Fig. 2.

EGF activates the IRE1α and ATF6α arms of the UPR and induces production of the chaperone, BiP. (A) qRT-PCR comparing the effect of EGF on sp-XBP1 mRNA in T47D, MDA MB-468, HCC1954 and MCF10A cells after EGF treatment for 2 h (n = 3; -EGF set to 1). (B) qRT-PCR analysis of sp-XBP1 mRNA in MDA MB-468 breast cancer cells after pre-treating MDA MB-468 cells with erlotinib or with DMSO-vehicle for 30 min, following by treatment with EGF for 2 h (n = 3; -EGF set to 1). (C) Western blot analysis showing full-length ATF6α (p90-ATF6α) and cleaved-ATF6α (p50-ATF6α) in EGF-treated T47D breast cancer cells.

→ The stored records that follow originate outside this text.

/-- MMA_TILE_WRITE (R251): the tile and the flags in the last cycle; a self-check that differs writes nothing and traps MXCHK on every
member (R112). Of an `mma` replayed after one, the error is transient or lasting (R447). -/
def State.mmaWrite (s : State) (die core : Nat) : State :=
  let ck := coreKey die core
  match (s.co ck).mmas with
  | [] => s
  | q :: _ =>
    if !q.started then s
    else
      let q := { q with abuf := q.abuf ++ s.mmaBlocks ck q 4096 }
      let s := ((s.advance (q.last - s.cycle)).mmaEnd ck).wakeTile ck
      let c := s.co ck
      let s := if q.checked then s.setCo ck { c with mxUpset := none } else s
      match (if q.checked then mxDiff c.mxUpset (16 * q.size) else none) with
      | some (r, col, h) =>
        let s := if q.again then s.lastingOf (s.ag q.lead).retryTime die 0x09 core 0 0xFF else s
        let s := q.members.foldl (fun s k => s.setAg k { s.ag k with recheck := true, retryTime := s.ptbAt ioNode }) s
        s.trapMembers q.members { cause := .mxchk, replay := true, detail32 := mxDetail r col h }
      | none =>
        let s := if q.again then s.transientOf (s.ag q.lead).retryTime die 0x09 core 0 0xFF else s
        let t := s.tile ck q.word.zd
        let x := q.result t
        let s := s.putTile ck q.word.zd { t with el := x.1.foldl (fun e p => tput e p.1 p.2) t.el, valid := t.valid || !q.word.acc }
        let s := q.members.foldl (fun s k => if (s.ag k).team = q.team then s.setAg k { s.ag k with flags := (s.ag k).flags ||| x.2 } else s) s
        if q.checked then s.reinsert q.members else s

/-- MMA_ENGINE_START. -/
def execMmaEngineStart (die core : Nat) (s : State) : Host.Outcome State Fault Refusal := .next (s.mmaStart die core)
/-- MMA_TILE_WRITE. -/
def execMmaTileWrite (die core : Nat) (s : State) : Host.Outcome State Fault Refusal := .next (s.mmaWrite die core)

/-- Whether the core accepted an `mma` before a word accepted in cycle `c` from a slot (R252). -/
def Mma.before (m : Mma) (c slot : Nat) : Bool := decide (m.latched < c) || (m.latched == c && decide (m.lead % 64 < slot))

/-- The cycle in which a core accepted the word an agent runs: that of its first pass (R252). -/
def State.accepted (s : State) (v : Agent) : Nat := (v.held.map (·.1)).getD s.cycle

/-- An agent whose word cannot go on in this cycle: it issues the same word again in the next one. -/
def State.stall (s : State) (key : Nat) : Done := { s := s.setAg key { s.ag key with ready := s.cycle + 1 }, gone := true }
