-- ==== Sys2Proof/Machine/Engines.lean ====
section
/-! DEFINITION. The engines that perform queued commands (R108, R275, R276): starting and checking them (R282, R296, R304, R514),
the copy engine (R283–R287), seals (R289, R291), the layout engine (R292–R299), the epilogue unit (R261, R512), collectives
(R303–R306, R436, R437), and completion (R38, R275, R285). -/

namespace Sys2Proof.Machine

/-! ## Heads of queues, error records -/

/-- The command at the head of a queue. -/
def State.head (s : State) (key q : Nat) : Option Cmd := ((s.cc key).queue q).head?

/-- Replace the head of a queue. -/
def State.setHead (s : State) (key q : Nat) (x : Cmd) : State :=
  let c := s.cc key
  s.setCc key { c with queues := tput c.queues q (x :: (c.queue q).drop 1) }

/-- The error record of a command (R276, R319). -/
def State.cmdRecord (s : State) (key q : Nat) (x : Cmd) (c : Cause) (addr detail : Nat) : State :=
  let a := s.ag key
  s.errorRecord (s.ctxOf a) { addr := addr, cause := c, source := q, agent := 8 * a.slot + x.rcpt, die := a.die, core := a.core,
                              detail := detail, lid := (s.launchOf a).lid }

/-- The head and every command behind it complete ERROR, in queue order (R108 steps 4 and 5). -/
def State.failQueue (s : State) (key q : Nat) : State :=
  let c := s.cc key
  let l := (c.queue q).map (fun (x : Cmd) => if x.kind = .marker then x else { x with result := some 3 })
  { s.setCc key { c with queues := tput c.queues q l } with todo := s.todo ++ [.commandComplete key q] }

/-- A command ends with an outcome. -/
def State.endCmd (s : State) (key q : Nat) (x : Cmd) (out : Nat) : State :=
  { s.setHead key q { x with result := some out } with todo := s.todo ++ [.commandComplete key q] }

/-- What a command that cannot go on meets (R261, R276): a page fault stalls its queue; a write to a discarded page fails the command
and those behind it, an epilogue command alone; anything else fails the command. -/
def State.cmdStop (s : State) (key q : Nat) (x : Cmd) (e : TStop) : State :=
  let tr := e.trap 0
  match e with
  | .stop _ (.fault _ _) _ => (s.setHead key q { x with stalled := true }).engineFault key (s.record key { tr with lane := 0xFF })
  | .stop _ .discard ea =>
    let s := s.cmdRecord key q x .discardWrite ea.toNat 0
    if q = 5 then s.endCmd key q x 3 else (s.setHead key q x).failQueue key q
  | .abort _ ab ea => (s.cmdRecord key q x ab.cause ea.toNat 0).endCmd key q x 3
  | .stop _ _ ea => (s.cmdRecord key q x tr.cause ea.toNat 0).endCmd key q x 3

/-! ## Conditions of commands (R282, R287, R296, R304, R514) -/

/-- The byte an entry that cannot be used is charged with: its image's first condition, or 0 when its valid bit is clear. -/
def TEntry.illByte (e : TEntry) : Option Nat := if !e.valid then some 0 else e.t.bad

/-- The source axis a destination axis of a copy takes (R282). -/
def swapAxis (trans : Bool) (j : Nat) : Nat := if trans then (if j = 0 then 1 else if j = 1 then 0 else j) else j

/-- Whether an axis of a copy's destination breaks its extent condition (R282). -/
def copyExtBad (x : Cmd) (j : Nat) : Bool :=
  let k := swapAxis x.trans j
  let d := x.dst.t
  let t := x.src.t
  if x.pad then decide (d.ex j < t.ex k) else d.ex j != t.ex k && !t.bc k

/-- The first condition of R282 or R287 on a copy's destination image alone (R514); of one that names two fields the lower. -/
def copyDstBad (x : Cmd) : Option Nat :=
  let d := x.dst.t
  if d.aper = .ws then some 0
  else if d.bcast ≠ 0 then some 9
  else if x.trans && decide (d.rank < 2) then some 8
  else if d.f = .p4 ∧ x.trans then some 8
  else if x.blk && d.aper != .spad then some 0
  else if x.blk && d.rank != 2 then some 8
  else if x.blk && d.base % 512 != 0 then some 0
  else if x.blk && d.st 1 != (d.ex 0 : Int) then some 16
  else if x.blk && d.st 0 != 1 then some 40
  else if x.blk && d.ex 1 % 8 != 0 then some 19
  else if x.blk && (if d.f = .p4 then d.ex 0 % 128 != 0 else d.ex 0 * d.size % 64 != 0) then some 16
  else if x.kind = .copyDl ∧ d.aper ≠ .spad then some 0
  else none

/-- The first condition of R282 that compares a copy's destination with its source, charged to the destination image (R514). -/
def copyPairBad (x : Cmd) : Option Nat :=
  let d := x.dst.t
  let t := x.src.t
  if d.fmt ≠ t.fmt ∨ d.rank ≠ t.rank then some 8
  else match (List.range d.rank).find? (copyExtBad x) with
  | some j => some (16 + 3 * j)
  | none => if d.f = .p4 ∧ x.pad ∧ d.ex 0 ≠ t.ex 0 then some 16 else none

/-- Fields of a dimension map word (R292). -/
structure DMap where
  na    : Nat
  perm  : List Nat
  merge : Nat
  slots : List (Nat × Nat)
  padEn : Bool
  fill  : Nat
deriving DecidableEq, Repr

def dmapOf (w : W64) : DMap :=
  let f (lo n : Nat) : Nat := w.toNat / 2 ^ lo % 2 ^ n
  { na := f 0 3 + 1, perm := (List.range 8).map (fun j => f (3 * j + 3) 3), merge := f 27 8,
    slots := [(f 35 3, f 38 4), (f 42 3, f 45 4)], padEn := w.getLsbD 49, fill := f 50 3 }

/-- The first condition of R296 a dimension map word breaks by itself, as the byte of its lowest field. -/
def dmwBad (w : W64) : Option Nat :=
  let m := dmapOf w
  let unused (p : Nat × Nat) : Bool := p.2 == 0 && p.1 != 0
  if w.toNat / 2 ^ 53 ≠ 0 then some 6
  else if unused (m.slots.headD (0, 0)) then some 4
  else if (m.slots.drop 1).any unused then some 5
  else if !((m.perm.take m.na).all (fun p => decide (p < m.na)) && (m.perm.take m.na).Nodup && (m.perm.drop m.na).all (· == 0)) then some 0
  else if m.merge / 2 ^ (m.na - 1) ≠ 0 then some 3
  else if 6 ≤ m.fill ∨ (m.fill ≠ 0 ∧ !m.padEn) then some 6
  else none

/-- Extents of the intermediate axes (R293); `none` when a split names no axis or does not divide it. -/
def splitExts : List (Nat × Nat) → List Nat → Option (List Nat)
  | [], e => some e
  | (ax, lg) :: rest, e =>
    if lg = 0 then splitExts rest e
    else match e[ax]? with
      | none => none
      | some x => if x % 2 ^ lg ≠ 0 then none else splitExts rest (e.take ax ++ [2 ^ lg, x / 2 ^ lg] ++ e.drop (ax + 1))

The numbers below the gel indicate the ratio of p50-ATF6α/β-actin. (D) qRT-PCR analysis of BiP mRNA in T47D, MDA MB-468, HCC1954 and MCF10A breast cell lines after treatment with EGF for 4 h (n = 3; -EGF set to 1). (E) qRT-PCR analysis of BiP mRNA in MDA MB-468 breast cancer cells after pre-treating MDA MB-468 cells with erlotinib or DMSO vehicle for 30 min, following by treatment with EGF for 4 h (n = 3; -EGF set to 1). (F) Western blot analysis of BiP protein levels in T47D, MDA MB-468 cells treated with EGF. The numbers below the gel are the ratio of BiP/β-actin. Data is the mean ± SEM (n = 3). *p < 0.05; **p < 0.01; ***p < 0.001.